Return each line of the entries that holds the string "wordType".

───── Provided records ─────

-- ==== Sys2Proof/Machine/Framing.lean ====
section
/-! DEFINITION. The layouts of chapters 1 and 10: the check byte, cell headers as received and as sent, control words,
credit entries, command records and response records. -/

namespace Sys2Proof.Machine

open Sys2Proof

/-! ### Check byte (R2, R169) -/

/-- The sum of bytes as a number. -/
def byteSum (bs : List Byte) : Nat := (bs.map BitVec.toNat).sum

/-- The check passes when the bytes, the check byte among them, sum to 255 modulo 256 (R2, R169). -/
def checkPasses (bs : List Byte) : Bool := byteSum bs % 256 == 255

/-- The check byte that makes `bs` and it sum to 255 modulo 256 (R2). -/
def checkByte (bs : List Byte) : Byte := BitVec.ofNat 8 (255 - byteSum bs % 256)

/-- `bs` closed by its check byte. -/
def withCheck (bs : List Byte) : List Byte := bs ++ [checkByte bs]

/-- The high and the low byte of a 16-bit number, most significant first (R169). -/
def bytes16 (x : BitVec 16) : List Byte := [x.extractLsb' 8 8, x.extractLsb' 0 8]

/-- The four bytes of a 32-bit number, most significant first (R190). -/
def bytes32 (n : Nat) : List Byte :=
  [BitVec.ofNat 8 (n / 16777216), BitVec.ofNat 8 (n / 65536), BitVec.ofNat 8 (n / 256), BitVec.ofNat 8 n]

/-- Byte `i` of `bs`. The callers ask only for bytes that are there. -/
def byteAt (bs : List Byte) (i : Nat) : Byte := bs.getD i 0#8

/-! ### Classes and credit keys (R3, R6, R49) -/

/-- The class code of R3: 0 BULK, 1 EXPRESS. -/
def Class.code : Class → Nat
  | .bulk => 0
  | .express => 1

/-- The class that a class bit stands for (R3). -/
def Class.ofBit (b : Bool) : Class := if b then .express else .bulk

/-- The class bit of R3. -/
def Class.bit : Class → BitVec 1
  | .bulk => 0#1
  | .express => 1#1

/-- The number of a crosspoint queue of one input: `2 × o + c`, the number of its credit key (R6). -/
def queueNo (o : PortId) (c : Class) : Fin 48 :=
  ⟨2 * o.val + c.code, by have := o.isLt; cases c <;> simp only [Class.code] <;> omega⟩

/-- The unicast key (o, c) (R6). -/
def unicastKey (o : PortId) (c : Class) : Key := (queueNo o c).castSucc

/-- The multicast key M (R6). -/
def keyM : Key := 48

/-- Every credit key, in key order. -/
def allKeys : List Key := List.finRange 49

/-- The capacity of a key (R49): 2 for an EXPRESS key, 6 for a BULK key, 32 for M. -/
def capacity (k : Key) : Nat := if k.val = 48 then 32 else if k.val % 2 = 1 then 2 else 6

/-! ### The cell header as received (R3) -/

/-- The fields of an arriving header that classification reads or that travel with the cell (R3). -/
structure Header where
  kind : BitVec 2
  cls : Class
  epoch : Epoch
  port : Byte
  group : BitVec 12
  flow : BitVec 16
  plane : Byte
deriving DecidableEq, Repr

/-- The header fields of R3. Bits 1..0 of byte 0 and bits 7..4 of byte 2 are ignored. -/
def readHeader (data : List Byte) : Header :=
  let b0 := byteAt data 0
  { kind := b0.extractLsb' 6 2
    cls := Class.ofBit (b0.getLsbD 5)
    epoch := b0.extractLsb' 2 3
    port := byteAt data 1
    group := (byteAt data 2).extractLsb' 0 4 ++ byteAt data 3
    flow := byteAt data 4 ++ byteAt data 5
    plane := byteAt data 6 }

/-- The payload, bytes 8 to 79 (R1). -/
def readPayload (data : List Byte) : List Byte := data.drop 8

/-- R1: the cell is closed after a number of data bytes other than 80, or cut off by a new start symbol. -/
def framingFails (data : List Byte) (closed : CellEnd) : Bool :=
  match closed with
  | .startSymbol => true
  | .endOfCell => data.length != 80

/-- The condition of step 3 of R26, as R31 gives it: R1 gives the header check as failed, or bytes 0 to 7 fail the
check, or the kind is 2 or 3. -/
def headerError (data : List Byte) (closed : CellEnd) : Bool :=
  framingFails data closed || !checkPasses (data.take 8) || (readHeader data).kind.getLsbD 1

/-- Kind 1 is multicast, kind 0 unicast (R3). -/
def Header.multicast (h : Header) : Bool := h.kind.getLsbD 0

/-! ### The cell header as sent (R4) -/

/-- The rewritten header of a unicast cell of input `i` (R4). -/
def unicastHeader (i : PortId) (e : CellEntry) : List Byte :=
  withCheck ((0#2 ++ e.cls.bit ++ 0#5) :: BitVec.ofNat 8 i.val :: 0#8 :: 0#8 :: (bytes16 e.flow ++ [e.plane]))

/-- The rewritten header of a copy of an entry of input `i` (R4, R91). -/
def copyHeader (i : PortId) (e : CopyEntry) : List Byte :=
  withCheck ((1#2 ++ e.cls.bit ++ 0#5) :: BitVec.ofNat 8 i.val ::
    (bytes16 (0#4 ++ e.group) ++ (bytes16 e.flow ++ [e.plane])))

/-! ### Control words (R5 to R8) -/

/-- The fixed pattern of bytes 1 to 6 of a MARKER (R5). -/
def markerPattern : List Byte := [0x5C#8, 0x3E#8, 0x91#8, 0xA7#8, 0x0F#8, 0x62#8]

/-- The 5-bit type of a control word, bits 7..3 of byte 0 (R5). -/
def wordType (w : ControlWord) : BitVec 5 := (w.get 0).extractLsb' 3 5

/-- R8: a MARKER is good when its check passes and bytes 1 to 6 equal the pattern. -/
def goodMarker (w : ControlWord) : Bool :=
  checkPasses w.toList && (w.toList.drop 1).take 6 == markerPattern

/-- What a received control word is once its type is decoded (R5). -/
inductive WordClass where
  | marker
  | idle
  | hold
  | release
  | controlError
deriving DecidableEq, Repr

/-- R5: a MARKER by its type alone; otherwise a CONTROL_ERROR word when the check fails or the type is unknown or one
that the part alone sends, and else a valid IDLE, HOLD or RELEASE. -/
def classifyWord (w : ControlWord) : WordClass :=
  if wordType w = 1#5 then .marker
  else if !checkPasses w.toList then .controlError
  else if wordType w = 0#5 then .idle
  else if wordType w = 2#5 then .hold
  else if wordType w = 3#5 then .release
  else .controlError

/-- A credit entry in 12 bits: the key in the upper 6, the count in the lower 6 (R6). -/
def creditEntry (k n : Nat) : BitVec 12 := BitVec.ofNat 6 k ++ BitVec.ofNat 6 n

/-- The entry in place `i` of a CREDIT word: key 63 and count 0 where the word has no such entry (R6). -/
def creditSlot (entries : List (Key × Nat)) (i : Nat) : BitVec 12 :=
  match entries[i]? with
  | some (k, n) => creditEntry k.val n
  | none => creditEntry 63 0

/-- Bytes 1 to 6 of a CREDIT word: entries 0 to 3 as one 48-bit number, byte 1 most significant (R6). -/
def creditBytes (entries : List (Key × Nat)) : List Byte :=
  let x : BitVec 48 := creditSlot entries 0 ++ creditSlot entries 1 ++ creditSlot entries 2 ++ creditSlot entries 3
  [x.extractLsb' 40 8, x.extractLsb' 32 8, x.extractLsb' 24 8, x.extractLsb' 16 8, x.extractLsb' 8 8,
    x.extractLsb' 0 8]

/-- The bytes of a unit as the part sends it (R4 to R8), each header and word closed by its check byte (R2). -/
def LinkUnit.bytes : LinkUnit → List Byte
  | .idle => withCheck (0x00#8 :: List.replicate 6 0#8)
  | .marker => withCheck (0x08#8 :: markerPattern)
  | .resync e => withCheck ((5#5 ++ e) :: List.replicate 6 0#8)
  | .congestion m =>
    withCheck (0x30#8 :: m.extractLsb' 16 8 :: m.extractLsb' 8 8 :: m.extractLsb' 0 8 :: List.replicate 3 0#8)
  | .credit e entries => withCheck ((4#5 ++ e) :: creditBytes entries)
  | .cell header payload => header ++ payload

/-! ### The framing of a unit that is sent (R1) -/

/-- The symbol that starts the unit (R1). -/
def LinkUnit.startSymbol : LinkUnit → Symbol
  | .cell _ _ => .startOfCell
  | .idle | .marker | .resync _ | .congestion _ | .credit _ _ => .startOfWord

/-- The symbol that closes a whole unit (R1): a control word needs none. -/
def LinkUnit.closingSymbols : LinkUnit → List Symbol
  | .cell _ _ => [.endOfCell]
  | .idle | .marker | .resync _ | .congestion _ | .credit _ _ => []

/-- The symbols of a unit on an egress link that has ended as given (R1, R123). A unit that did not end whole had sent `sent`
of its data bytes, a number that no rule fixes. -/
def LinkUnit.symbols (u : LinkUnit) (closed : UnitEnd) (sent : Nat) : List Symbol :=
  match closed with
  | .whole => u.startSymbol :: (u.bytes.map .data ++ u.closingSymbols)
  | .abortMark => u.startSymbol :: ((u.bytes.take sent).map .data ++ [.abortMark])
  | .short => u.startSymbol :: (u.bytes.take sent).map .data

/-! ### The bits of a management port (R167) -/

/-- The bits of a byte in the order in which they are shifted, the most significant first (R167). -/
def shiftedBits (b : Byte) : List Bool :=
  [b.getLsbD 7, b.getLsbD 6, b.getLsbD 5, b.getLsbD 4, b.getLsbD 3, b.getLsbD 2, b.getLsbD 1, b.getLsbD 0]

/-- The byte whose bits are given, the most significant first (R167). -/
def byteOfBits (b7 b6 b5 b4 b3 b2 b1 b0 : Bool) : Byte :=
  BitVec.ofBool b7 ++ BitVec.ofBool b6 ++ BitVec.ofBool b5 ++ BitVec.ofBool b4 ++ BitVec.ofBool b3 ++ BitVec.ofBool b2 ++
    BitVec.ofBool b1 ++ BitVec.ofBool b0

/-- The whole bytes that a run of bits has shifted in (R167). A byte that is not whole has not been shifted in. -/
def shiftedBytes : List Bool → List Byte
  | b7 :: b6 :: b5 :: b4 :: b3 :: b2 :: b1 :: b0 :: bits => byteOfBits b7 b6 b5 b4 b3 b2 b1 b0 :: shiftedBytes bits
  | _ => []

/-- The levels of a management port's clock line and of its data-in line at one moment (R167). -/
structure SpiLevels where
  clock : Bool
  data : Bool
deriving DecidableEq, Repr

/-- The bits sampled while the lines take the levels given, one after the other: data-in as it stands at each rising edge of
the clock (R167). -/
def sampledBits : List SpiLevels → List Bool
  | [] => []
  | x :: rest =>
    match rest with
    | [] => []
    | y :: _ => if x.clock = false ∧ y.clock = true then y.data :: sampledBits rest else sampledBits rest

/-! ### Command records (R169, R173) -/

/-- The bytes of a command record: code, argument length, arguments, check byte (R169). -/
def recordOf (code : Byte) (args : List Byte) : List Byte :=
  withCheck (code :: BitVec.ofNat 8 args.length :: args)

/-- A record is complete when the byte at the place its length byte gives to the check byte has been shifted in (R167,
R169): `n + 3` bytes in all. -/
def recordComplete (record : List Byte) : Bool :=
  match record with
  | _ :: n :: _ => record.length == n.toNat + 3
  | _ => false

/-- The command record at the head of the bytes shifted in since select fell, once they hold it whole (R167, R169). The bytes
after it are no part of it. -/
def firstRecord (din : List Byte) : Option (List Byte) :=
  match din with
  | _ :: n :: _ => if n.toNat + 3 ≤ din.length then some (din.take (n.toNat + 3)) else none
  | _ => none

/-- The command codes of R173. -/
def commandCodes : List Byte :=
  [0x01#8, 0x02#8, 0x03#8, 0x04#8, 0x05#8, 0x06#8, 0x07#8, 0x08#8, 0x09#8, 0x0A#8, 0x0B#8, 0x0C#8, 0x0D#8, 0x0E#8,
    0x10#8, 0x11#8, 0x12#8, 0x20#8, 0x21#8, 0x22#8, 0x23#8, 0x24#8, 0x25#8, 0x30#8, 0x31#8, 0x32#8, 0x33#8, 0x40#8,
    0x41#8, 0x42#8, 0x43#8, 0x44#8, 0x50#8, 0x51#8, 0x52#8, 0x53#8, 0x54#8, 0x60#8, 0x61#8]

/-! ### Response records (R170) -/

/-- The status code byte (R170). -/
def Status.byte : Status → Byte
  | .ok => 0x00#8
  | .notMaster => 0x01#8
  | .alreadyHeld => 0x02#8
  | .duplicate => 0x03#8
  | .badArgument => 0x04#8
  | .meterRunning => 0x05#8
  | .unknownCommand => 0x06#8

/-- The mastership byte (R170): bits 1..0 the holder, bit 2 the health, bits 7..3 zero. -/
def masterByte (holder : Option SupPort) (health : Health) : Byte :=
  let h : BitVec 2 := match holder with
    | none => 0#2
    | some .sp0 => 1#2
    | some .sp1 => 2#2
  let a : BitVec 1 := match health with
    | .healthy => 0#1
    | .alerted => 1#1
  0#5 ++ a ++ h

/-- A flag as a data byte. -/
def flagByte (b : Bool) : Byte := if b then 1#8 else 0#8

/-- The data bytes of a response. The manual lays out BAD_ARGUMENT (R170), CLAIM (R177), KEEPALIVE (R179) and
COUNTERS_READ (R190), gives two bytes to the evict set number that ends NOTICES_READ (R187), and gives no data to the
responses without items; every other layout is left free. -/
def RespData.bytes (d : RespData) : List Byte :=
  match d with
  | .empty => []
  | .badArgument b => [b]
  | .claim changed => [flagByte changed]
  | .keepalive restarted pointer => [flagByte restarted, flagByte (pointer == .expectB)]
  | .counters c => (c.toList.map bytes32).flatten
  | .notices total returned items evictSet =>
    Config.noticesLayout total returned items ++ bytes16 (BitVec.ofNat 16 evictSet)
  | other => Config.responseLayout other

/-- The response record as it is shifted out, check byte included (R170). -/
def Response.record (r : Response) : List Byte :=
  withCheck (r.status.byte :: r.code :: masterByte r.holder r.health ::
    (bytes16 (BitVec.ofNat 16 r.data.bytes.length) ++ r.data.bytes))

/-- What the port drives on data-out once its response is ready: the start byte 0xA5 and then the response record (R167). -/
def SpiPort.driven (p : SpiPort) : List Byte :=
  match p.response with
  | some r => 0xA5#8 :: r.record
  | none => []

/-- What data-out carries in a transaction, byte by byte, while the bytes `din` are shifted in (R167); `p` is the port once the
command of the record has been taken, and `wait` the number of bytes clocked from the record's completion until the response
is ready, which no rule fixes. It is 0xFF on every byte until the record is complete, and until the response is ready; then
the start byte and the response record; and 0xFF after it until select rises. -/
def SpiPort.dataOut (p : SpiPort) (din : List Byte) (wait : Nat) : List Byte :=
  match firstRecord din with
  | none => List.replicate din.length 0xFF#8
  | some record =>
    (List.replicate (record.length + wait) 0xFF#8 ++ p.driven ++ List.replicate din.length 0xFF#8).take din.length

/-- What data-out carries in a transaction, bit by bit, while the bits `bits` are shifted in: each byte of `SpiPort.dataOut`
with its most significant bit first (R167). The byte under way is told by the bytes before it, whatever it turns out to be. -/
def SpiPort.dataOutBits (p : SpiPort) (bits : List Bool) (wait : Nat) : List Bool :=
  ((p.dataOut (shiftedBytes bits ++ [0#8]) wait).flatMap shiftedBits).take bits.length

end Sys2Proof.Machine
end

─────
───── Provided records ─────

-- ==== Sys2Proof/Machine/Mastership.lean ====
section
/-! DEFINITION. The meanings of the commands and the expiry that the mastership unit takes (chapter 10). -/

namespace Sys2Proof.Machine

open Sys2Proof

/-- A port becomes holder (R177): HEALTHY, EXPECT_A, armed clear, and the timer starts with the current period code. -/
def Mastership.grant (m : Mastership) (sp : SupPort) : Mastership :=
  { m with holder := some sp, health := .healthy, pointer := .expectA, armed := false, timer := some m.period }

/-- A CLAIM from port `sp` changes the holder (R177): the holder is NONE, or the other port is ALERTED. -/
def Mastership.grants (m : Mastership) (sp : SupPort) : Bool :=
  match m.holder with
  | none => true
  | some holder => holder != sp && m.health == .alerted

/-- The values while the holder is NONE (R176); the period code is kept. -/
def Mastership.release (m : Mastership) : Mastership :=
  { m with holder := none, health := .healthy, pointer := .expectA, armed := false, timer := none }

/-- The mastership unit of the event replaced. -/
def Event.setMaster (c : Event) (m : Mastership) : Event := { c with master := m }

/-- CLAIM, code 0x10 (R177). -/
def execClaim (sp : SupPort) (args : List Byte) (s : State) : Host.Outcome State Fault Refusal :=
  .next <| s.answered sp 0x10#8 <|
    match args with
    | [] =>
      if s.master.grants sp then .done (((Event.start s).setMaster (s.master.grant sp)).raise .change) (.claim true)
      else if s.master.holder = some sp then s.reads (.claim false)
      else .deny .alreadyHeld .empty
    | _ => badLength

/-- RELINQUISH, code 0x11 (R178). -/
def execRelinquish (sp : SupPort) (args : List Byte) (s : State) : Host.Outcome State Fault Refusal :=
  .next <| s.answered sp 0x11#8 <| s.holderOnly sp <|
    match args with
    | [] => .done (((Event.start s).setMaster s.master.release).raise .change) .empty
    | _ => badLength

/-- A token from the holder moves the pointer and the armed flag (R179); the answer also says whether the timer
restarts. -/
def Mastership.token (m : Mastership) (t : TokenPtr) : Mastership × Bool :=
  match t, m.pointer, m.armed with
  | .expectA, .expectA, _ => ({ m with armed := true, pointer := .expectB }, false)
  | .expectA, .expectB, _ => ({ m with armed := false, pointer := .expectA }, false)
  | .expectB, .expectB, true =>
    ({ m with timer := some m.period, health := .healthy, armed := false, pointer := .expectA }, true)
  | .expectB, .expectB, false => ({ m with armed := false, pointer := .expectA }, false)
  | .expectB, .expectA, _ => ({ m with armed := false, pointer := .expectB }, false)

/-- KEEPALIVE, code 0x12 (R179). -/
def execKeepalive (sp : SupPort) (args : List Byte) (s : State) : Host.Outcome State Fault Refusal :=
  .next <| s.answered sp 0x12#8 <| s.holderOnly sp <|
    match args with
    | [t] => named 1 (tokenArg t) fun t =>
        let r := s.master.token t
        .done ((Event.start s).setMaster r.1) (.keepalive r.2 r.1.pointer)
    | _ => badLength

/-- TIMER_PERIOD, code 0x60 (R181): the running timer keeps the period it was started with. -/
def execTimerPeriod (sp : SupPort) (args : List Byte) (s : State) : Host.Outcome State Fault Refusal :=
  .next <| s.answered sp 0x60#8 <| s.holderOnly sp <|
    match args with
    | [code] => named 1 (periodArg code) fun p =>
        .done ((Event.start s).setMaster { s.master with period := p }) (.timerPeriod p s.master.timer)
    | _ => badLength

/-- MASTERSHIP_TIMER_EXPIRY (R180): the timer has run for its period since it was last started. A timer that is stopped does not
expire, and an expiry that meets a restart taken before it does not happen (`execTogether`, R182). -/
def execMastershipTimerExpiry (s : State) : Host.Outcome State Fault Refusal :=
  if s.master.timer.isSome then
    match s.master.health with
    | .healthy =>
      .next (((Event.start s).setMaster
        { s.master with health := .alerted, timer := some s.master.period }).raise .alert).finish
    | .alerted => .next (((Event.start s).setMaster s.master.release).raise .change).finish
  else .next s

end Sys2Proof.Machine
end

─────
───── Provided records ─────

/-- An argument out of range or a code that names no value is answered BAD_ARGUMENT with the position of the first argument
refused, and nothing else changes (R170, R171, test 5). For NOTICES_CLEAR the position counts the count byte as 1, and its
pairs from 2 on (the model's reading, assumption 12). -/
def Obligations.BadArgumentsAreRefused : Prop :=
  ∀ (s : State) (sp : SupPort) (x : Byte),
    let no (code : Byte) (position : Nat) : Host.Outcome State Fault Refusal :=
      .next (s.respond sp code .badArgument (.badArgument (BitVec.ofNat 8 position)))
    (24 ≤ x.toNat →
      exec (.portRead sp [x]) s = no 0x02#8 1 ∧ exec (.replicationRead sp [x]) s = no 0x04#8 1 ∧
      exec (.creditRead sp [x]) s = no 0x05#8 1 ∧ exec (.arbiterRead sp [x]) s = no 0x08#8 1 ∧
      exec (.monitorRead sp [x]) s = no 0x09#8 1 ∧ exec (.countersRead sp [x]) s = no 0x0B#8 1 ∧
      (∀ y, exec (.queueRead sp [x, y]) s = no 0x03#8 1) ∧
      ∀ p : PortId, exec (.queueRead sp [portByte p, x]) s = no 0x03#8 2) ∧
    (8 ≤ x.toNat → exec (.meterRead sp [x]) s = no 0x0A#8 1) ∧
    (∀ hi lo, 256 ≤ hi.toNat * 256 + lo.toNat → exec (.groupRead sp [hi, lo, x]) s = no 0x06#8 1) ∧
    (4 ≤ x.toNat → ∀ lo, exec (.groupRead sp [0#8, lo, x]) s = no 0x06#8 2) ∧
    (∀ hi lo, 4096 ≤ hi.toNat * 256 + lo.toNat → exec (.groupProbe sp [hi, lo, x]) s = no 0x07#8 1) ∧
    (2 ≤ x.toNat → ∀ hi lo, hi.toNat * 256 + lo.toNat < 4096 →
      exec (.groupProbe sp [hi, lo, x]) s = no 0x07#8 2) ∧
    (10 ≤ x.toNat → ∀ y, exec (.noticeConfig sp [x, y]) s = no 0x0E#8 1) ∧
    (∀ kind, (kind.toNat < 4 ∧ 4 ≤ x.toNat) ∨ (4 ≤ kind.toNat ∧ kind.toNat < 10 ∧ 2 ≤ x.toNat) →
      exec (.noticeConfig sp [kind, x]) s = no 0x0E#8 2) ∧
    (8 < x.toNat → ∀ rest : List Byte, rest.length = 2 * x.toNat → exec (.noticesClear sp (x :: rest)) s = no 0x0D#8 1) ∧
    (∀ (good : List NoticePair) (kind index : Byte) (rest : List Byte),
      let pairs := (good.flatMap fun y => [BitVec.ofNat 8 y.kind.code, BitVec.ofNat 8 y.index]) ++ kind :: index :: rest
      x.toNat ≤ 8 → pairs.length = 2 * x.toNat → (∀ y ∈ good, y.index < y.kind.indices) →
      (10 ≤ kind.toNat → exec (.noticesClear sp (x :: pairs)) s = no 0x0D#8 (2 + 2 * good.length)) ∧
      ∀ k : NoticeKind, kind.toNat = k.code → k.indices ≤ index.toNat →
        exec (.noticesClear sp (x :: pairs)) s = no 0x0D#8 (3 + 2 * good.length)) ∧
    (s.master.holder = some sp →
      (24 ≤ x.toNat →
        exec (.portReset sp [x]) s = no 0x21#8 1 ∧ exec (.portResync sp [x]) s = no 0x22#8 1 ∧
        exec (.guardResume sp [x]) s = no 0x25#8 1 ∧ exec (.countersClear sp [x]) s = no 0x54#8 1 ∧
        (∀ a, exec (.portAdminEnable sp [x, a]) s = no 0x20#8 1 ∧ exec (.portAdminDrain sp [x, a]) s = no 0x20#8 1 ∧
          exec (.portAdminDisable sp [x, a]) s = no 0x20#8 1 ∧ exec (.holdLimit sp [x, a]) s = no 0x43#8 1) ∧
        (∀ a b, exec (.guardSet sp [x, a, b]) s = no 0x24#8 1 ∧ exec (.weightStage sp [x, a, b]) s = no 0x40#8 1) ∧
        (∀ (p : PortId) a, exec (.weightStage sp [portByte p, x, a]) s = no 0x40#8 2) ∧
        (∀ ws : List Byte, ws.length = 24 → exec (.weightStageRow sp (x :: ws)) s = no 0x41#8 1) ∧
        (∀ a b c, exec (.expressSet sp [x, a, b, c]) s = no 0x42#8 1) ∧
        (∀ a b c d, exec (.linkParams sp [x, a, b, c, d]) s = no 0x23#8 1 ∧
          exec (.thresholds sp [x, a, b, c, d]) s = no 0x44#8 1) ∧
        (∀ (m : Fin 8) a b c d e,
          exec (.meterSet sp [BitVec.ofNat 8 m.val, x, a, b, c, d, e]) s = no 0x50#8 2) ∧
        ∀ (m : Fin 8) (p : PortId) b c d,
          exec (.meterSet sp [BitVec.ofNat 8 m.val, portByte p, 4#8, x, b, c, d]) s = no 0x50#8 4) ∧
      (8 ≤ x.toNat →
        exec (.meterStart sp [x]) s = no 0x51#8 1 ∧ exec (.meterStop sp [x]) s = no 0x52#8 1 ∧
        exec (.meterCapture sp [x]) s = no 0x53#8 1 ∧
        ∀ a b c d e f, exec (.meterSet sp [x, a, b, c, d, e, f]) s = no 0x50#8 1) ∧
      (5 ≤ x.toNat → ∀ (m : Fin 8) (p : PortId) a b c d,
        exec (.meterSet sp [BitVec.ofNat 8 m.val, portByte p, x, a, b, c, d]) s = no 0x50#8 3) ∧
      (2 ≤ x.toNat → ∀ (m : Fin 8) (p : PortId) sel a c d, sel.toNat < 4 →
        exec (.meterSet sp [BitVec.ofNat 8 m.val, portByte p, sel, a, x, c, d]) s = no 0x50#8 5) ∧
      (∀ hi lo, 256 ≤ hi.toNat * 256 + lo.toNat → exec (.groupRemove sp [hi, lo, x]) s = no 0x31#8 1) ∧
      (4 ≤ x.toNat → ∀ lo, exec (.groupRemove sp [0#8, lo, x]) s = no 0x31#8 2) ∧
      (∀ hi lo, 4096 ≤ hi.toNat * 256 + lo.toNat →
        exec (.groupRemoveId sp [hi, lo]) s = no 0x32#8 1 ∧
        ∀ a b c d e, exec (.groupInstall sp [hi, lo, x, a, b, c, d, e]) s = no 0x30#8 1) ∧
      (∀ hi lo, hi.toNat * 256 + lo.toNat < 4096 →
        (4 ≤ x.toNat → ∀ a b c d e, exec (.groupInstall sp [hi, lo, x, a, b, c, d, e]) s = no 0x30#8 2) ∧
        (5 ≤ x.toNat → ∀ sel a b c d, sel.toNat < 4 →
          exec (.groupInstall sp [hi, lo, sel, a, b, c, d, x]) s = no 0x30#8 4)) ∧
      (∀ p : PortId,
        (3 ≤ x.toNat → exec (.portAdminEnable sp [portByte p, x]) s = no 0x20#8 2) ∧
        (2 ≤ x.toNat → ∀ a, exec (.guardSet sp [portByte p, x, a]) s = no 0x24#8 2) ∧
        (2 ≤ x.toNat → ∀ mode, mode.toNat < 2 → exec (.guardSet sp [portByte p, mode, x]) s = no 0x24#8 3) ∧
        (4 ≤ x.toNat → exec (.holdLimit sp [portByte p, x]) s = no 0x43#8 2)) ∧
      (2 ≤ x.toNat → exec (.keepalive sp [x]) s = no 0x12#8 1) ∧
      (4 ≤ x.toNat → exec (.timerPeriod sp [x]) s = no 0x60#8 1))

─────

_Exercise solution_
def wordType (w : ControlWord) : BitVec 5 := (w.get 0).extractLsb' 3 5
  if wordType w = 1#5 then .marker
  else if wordType w = 0#5 then .idle
  else if wordType w = 2#5 then .hold
  else if wordType w = 3#5 then .release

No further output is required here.